Let $C$ be the positively oriented boundary of the rectangle $-\left(n+\frac{1}{2}\right)\pi \le x \le \left(n+\frac{1}{2}\right)\pi$, $-n\pi \le y \le n\pi$, where $z= x + iy$. Show that $|\sin(z)| = \mathcal{O}(e^{|n|\pi})$ on the top and bottom, and so $f(z) = \mathcal{O}\left(\frac{1}{n}\right)$ there. Show also that $|\sin(z)| = \cosh(y)$ on the sides, use this to bound $| f(z) |$ by a constant there, and so bound $|f(z)|$ by a constant along the entire $C$.

My work:

I was able to prove that $|\sin(z)| = \cosh(y)$ on the sides.

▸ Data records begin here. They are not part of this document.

/-- A load's data returns, or the scale vector's elements of a `cvts` (07 R147, 06 R128). -/
def execLoadReturn (id : Nat) (s : State) : Out' := withWork s id (fun w => w.isLoad && workReady s w) (performReady s)
/-- An atomic is performed (07 R152). -/
def execAtomicPerform (id : Nat) (s : State) : Out' := withWork s id (fun w => w.isAtomic && workReady s w) (performReady s)
/-- An atomic's old value lands (07 R153). -/
def execAtomicReply (id : Nat) (s : State) : Out' := withWork s id Work.isReply (performWork s)
/-- A reduction's contribution is applied (07 R155). -/
def execReductionPerform (id : Nat) (s : State) : Out' := withWork s id (fun w => w.isRed && workReady s w) (performReady s)

/-- A store with the accesses that p admits only. -/
def Work.part (w : Work) (p : Acc → Bool) : Work := { w with accs := w.accs.filter p }
/-- Perform the accesses of a store that p admits; the others stay outstanding (10 R246, R255). -/
def performSome (s : State) (w : Work) (p : Acc → Bool) : State :=
  let now := w.accs.filter p
  let s := performNeeds s (olderNeeds s (w.part p))
  let t := noteLines (now.foldl (fun s a => writeLocs s a.loc a.data) (notePatches s now)) w.span now
  let rest := w.accs.filter (fun a => !p a)
  if rest == [] then t.dropWork w.id else t.modWork w.id (fun x => { x with accs := rest })
/-- A store is performed; its write-combining lanes stay buffered (10 R246, R255). -/
def execStorePerformed (id : Nat) (s : State) : Out' :=
  withWork s id (fun w => w.isStore && workReady s (w.part (fun a => a.mtype != 1))) (fun w => performSome s w (fun a => a.mtype != 1))
/-- A buffered line of a pier is written (10 R246). -/
def execWcFlush (pier line : Nat) (s : State) : Out' :=
  let at_ (a : Acc) : Bool := a.mtype == 1 && lineOf a.loc == some line
  .next (s.works.foldl (fun t w =>
    if w.isStore && w.accs.any at_ && workReady t (w.part at_) && (s.deck? (workDeck s w)).elim false (fun d => d.pier == pier)
    then performSome t w at_ else t) s)
/-- A line leaves L2: its owner's releases are promoted, and the directory forgets its owner and its writer (10 R256). -/
def execL2EvictionPromote (line : Nat) (s : State) : Out' :=
  .next { s with owners := putKey line none s.owners, writers := putKey line none s.writers }

/-- A lane's cpl: its source is read after the lane's earlier accesses, its bytes are written after the lane's older writes of them
(07 R144, R176, 10 R257). -/
def execCplLaneComplete (id : Nat) (s : State) : Out' :=
  withWork s id (fun w => w.isCpl && workReady s w) (fun w =>
    let t := performReady s w
    settleSpan (passHeaders t w.span (BitVec.allOnes 64)) w.span)

/-! ## Engine copies and fills -/

/-- Ranks of a copy's collective and the issuer's own (07 R188, 20 R372). A peer group that has no installed list counts one rank, and a list
without this device gives it rank 0: neither rule says. DESIGN CHOICE (log 85). -/
def ranksOf (s : State) (c : CopyOp) (size member : Nat) : Nat × Nat :=
  let grp := bitsOf (descAux c.desc) 4 4
  if grp = 0 then (size, member)
  else match (s.ctx? c.ctx).bind (fun x => x.peers.find? (fun p => p.group == grp)) with
    | some p => (p.ranks.length, (p.ranks.findIdx? (fun r => r.1 == Config.busNumber)).getD 0)
    | none => (1, 0)

/-- Try the next piece of a copy: the state after it, or what keeps it from landing. Elements land one by one, in ascending order, and each reads
its source as it lands; R181 leaves open what an overlapping copy writes. DESIGN CHOICE (log 93). -/
def tryPiece (s : State) (w : Work) (c : CopyOp) : Except Stuck State := do
  match agentOf s c.ctx c.launch c.deck c.wins, (s.deck? c.deck).bind (fun d => (s.girder? d.girder).map (fun g => (d, g))) with
  | some g, some (d, gd) =>
    let r := ranksOf s c gd.size d.member
    let memo ← readKeys s g c (c.keys c.next)
    let c := { c with memo := memo }
    let l ← pieceOf s c g gd.uid r.2 r.1 c.next
    let t ← applyLanding s c g (s.pier d.pier).unit.planes l
    return creditPiece (t.modWork w.id (fun x => { x with kind := .copy { c with next := c.next + 1 } })) c (l.credit c)
  | _, _ => .ok s

/-- A fill's next row. -/
def tryRow (s : State) (w : Work) : Except Stuck State :=
  match w.kind with
  | .load8 f => (landLoadRow s f).map (fun t =>
      if f.next + 1 < f.total then t.modWork w.id (fun x => { x with kind := .load8 { f with next := f.next + 1 } })
      else settleAll (t.dropWork w.id))
  | .rows f => (landBroadcastRow s f).map (fun t =>
      if f.next + 1 < f.total then t.modWork w.id (fun x => { x with kind := .rows { f with next := f.next + 1 } })
      else settleAll (t.dropWork w.id))
  | _ => .ok s

/-- Whether a row fill has a row to send: it would land now (09 R237). -/
def rowReady (s : State) (w : Work) : Bool :=
  match w.kind with
  | .rows f => !f.suspended && !fillHeld s w && (match tryRow s w with
    | .ok _ => true
    | _ => false)
  | _ => false
/-- The oldest fill of a pier's decks that has a row to send. -/
def oldestRow (s : State) (pier : Nat) : Option Nat :=
  (s.works.find? (fun w => (s.deck? (workDeck s w)).elim false (fun d => d.pier == pier) && rowReady s w)).map (·.id)
/-- The pier that a truss's broadcast bus serves next, round-robin among those with rows to send (09 R237). -/
def busTurn (s : State) (truss : Nat) : Option Nat :=
  let ready := (piersOfTruss truss).filter (fun p => (oldestRow s p).isSome)
  (ready.find? (fun p => decide (s.bus.getD truss 0 ≤ p % 8))).or ready.head?

/-- What an attempt leaves: a page that the host has to be asked for, or nothing yet. -/
def attempt (s : State) : Except Stuck State → Out'
  | .ok t => .next t
  | .error (.ask p) => .next (askPage s p)
  | .error .noMem => .fault .noSuchMemory
  | .error (.fault _ _ _ _) => .next s

/-- Whether a copy may land a piece. -/
def CopyOp.open_ (c : CopyOp) : Bool := !c.suspended && !c.dead && !c.cut && c.joined && !c.bad && decide (c.next < c.total)

/-- A piece of an engine copy lands and credits its barrier (07 R181). -/
def execCopyPieceLanding (id : Nat) (s : State) : Out' :=
  match s.work? id with
  | some w => match w.kind with
    | .copy c => if c.open_ && !fillHeld s w then attempt s (tryPiece s w c) else .next s
    | _ => .next s
  | none => .next s

/-- Whether a span has a live lane to receive a token (09 R394). -/
def receives (s : State) (w : Work) : Bool := (s.span? w.span).elim false (fun x => x.live != 0#64)
/-- Whether the deck of a copy moves between piers with live lanes to receive its token: token and completion are held (15 R319). -/
def tokenHeld (s : State) (w : Work) (c : CopyOp) : Bool :=
  receives s w && (s.deck? c.deck).elim false (fun d => match d.status with
    | .moving _ | .saving (some _) => true
    | _ => false)
/-- A copy's token is written (07 R181). -/
def landToken (s : State) (w : Work) (num : Nat) : State := (landRegs s w (fun _ _ => BitVec.ofNat 32 num)).dropWork w.id

/-- Write the token and complete the number (07 R181). The token of a saved deck is kept until the deck arrives, and discarded where no live
lane remains to receive it (14 R292, 09 R394; log 81). What an aborted span left of its copy ends without either (log 29). -/
def finishCopy (s : State) (w : Work) (c : CopyOp) : State :=
  if c.dead then s.dropWork w.id else
  completeNumber (if !imageShut s c.deck then landToken s w c.num
    else if receives s w then s.modWork w.id (fun x => { x with kind := .token c.num })
    else s.dropWork w.id) c.ctx c.tl c.num
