def execCreateContext (s : State) : Out' :=
  runCommand 0x0001 s (fun s =>
    let desc := arg s 0
    if desc % 4096 != 0 || decide (2 ^ 39 ≤ desc) || !argsEnd s 8 then refuse s badArg else
    let num := devNat s desc 2
    if 4095 < num then refuse s badArg
    else if (s.ctx? num).isSome then refuse s inUse
    else .next (finish { s with ctxs := s.ctxs ++ [newContext s num desc] } codeOk 0))

/-- Remove a queue; its slot frees. -/
def removeQueue (s : State) (q : Nat) : State :=
  { s with queues := s.queues.filter (fun x => x.num != q),
           hw := s.hw.map (fun h => if h.queue == some q then ⟨none, 0, 0, [], [], false⟩ else h) }

/-- Completion words that a context still owes cannot be written once it is gone (14 R281). -/
def refuseOwed (s : State) (ctx : Nat) : State :=
  (s.owed.filter (fun o => o.ctx == ctx)).foldl (fun s o => queueFault s ctx o.queue 1 o.rdidx o.compl)
    { s with owed := s.owed.filter (fun o => o.ctx != ctx) }

/-- A forced reset, then the context and its queues are gone. -/
def execDestroyContext (s : State) : Out' :=
  runCommand 0x0002 s (fun s =>
    let num := arg s 0
    if 4095 < num || !argsEnd s 8 then refuse s badArg
    else if (s.ctx? num).isNone then refuse s notFound
    else
      match (s.launches.filter (fun l => l.ctx == num)).findSome? (fun l => (s.ctx? num).bind (fun cx => asksFor s cx l.compl)) with
      | some p => .next (askPage s p)
      | none =>
      let s := refuseOwed (moveAllDue (resetContext s num) num) num
      let s := ((s.queues.filter (fun q => q.ctx == num)).map (·.num)).foldl removeQueue s
      .next (finish (mapWaiting { s with ctxs := s.ctxs.filter (fun c => c.num != num) }) codeOk 0))

def execCreateQueue (s : State) : Out' :=
  runCommand 0x0003 s (fun s =>
    let q := arg s 0
    let desc := arg s 1
    if 65535 < q || desc % 128 != 0 || decide (2 ^ 39 ≤ desc) || !argsEnd s 16 then refuse s badArg
    else if (s.queue? q).isSome then refuse s inUse
    else
      let ctx := devNat s (desc + 0x14) 2
      if (s.ctx? ctx).isNone then refuse s notFound
      else .next (finish { s with queues := s.queues ++ [⟨q, ctx, desc, none, false⟩] } codeOk 0))

/-- DESTROY_QUEUE: the queue starts nothing, its piers are pre-empted and its saved decks discarded (14 R395). -/
def execDestroyQueue (s : State) : Out' :=
  runCommand 0x0004 s (fun s =>
    let q := arg s 0
    if 65535 < q || !argsEnd s 8 then refuse s badArg else
    match s.queue? q with
    | none => refuse s notFound
    | some x =>
      if x.launch.isNone then .next (finish (mapWaiting (removeQueue s q)) codeOk 0) else
      let s := (s.modQueue q (fun y => { y with destroying := true }))
      let v := ((queueDecks s q).map (·.pier)).dedup
      let s := match slotOf s q with
        | some i => if v == [] then s else startPreempt s i v
        | none => s
      let s := discardSaved s q
      .next { s with mail := { s.mail with begun := true } })

/-- The launch of a queue that is being destroyed has no deck resident: it ends and the command completes (14 R395). -/
def execDestroyQueueDone (queue : Nat) (s : State) : Out' :=
  if !(s.mail.busy && s.mail.begun && s.mail.opcode == 0x0004 && arg s 0 == queue) then .next s else
  match s.queue? queue with
  | none => .next (finish s codeOk 0)
  | some q =>
    match q.launch.bind (fun u => s.launch? u) with
    | none => .next (finish (mapWaiting (removeQueue s queue)) codeOk 0)
    | some l =>
      if (queueDecks s queue) != [] then .next s else
      match (s.ctx? l.ctx).bind (fun cx => asksFor s cx l.compl) with
      | some p => .next (askPage s p)
      | none =>
        let status := if !launchDone s l || l.discarded then 0x0300 else if l.aborted then 0x0200 else 0
        let s := endLaunch (dropItems s l.ctx (fun u _ => u == l.uid)) l status
        .next (finish (mapWaiting (removeQueue s queue)) codeOk 0)

/-- PREEMPT: the piers of the mask are vacated for the queue's slot (14 R290). -/
def execPreempt (s : State) : Out' :=
  runCommand 0x0005 s (fun s =>
    let q := arg s 0
    let mask := bytesNat (argBytes s 8 36)
    if 65535 < q || !argsEnd s 0x2C then refuse s badArg
    else if (s.queue? q).isNone then refuse s notFound
    else
      let v := (List.range 288).filter (fun p => mask.testBit p)
      .next (finish (match slotOf s q with
        | some i => if v == [] then s else startPreempt s i v
        | none => s) codeOk 0))

/-! ## Translation (20 R371) -/

/-- Every outstanding access of the spans that satisfy p is performed. -/
def drainSpans (s : State) (p : Span → Bool) : State :=
  (s.spans.filter p).foldl (fun s x => drain s x.uid (BitVec.allOnes 64)) s

def execInvalidate (s : State) : Out' :=
  runCommand 0x0006 s (fun s =>
    if 4095 < arg s 0 || !argsEnd s 24 then refuse s badArg
    else if (s.ctx? (arg s 0)).isNone then refuse s notFound
    else .next { s with mail := { s.mail with begun := true } })

/-- What used the old translation has been performed, and no translation of a host page is kept. -/
def execInvalidateDone (s : State) : Out' :=
  .next (if s.mail.busy && s.mail.begun && s.mail.opcode == 0x0006 then
      finish { drainSpans s (fun x => spanCtx s x == some (arg s 0)) with ats := [] } codeOk 0
    else s)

I got that $|\sin(z)| = \sinh(y)$ on the top and bottom by the following $$\lvert \sin(x+iy)\rvert = \lvert \frac{e^{-i(x+iy)}-e^{i(x+iy)}}{2} \rvert \le \frac{e^{|y|}-e^{-|y|}}{2} = \sinh(y) = \sinh(|n|\pi)$$

I am unsure if this is correct, as I am unsure what the script $\mathcal O$ means. I also do not see how I am supposed to "bound $| f(z) |$ by a constant", as $\cosh(y)$ is not bounded as $y$ approaches $\infty$.


Solution 1:

I am unsure if this is correct, as I am unsure what the script $\mathcal O$ means.

As @RobertIsrael suggested, it helps to understand what big-$\mathcal O$ notation means. Roughly, it means a given function grows "as fast as" another function up to some constant factor.

I also do not see how I am supposed to "bound $|f(z)|$ by a constant", as $\cosh(y)$ is not bounded as $y$ approaches $\infty$.

Well … the question asks you to bound $|f(z)|$, not $\cosh(y)$ :P

Show that $|\sin(z)| = \mathcal{O}(e^{|n|\pi})$ on the top and bottom, and so $f(z) = \mathcal{O}\left(\frac{1}{n}\right)$ there.

You have already shown that

$$ |\sin(z)| \le \frac{1}{2} (e^{n \pi} - e^{-n \pi})$$

As $n \to 0$, $e^{n \pi}$ grows exponentially while $e^{-n \pi}$ decays exponentially, so for large $n$ only $e^{n \pi}$ is significant. Thus we can conclude that $|\sin(z)| = \mathcal{O}(e^{|n|\pi})$.

From this we can analyze the behavior of $f(z)$ on the top and bottom lines:

$$\begin{align} |f(z)| &= \left|\frac{1}{\sin z} - \frac{1}{z}\right| \\ &\le \frac{1}{|\sin z|} + \frac{1}{|z|} \\ &\le \frac{1}{|\sin z|} + \frac{1}{|n \pi|} \\ &= \mathcal O\left(\frac{1}{e^{|n|\pi}}\right) + \mathcal O\left(\frac{1}{|n|}\right) \\ &= \mathcal O\left(\frac{1}{n}\right) \end{align}$$

Show also that $|\sin(z)| = \cosh(y)$ on the sides, use this to bound $| f(z) |$ by a constant there, …

You already have

$$ |\sin(z)|=\cosh(y) $$

On the real axis, $\cosh$ function has a minimum of 1, so its reciprocal is at most 1. Thus

$$ \frac{1}{|\sin(z)|} \le 1 $$

We can then repeat the same procedure to analyze the left and right lines (skipping a few steps):

$$\begin{align} |f(z)| &\le 1 + \frac{1}{(n + \frac{1}{2}) \pi} \le 1 + \frac{1}{3 \pi / 2} \end{align}$$

… and so bound $|f(z)|$ by a constant along the entire $C$.

On the top and bottom lines, $|f(z)|$ decreases towards zero as $\mathcal O\left(\frac{1}{n}\right)$, while on left and right lines, $|f(z)|$ is bounded from above by a constant value $1 + \frac{2}{3 \pi}$. Hence, the value of the function is bounded on all contours by this constant.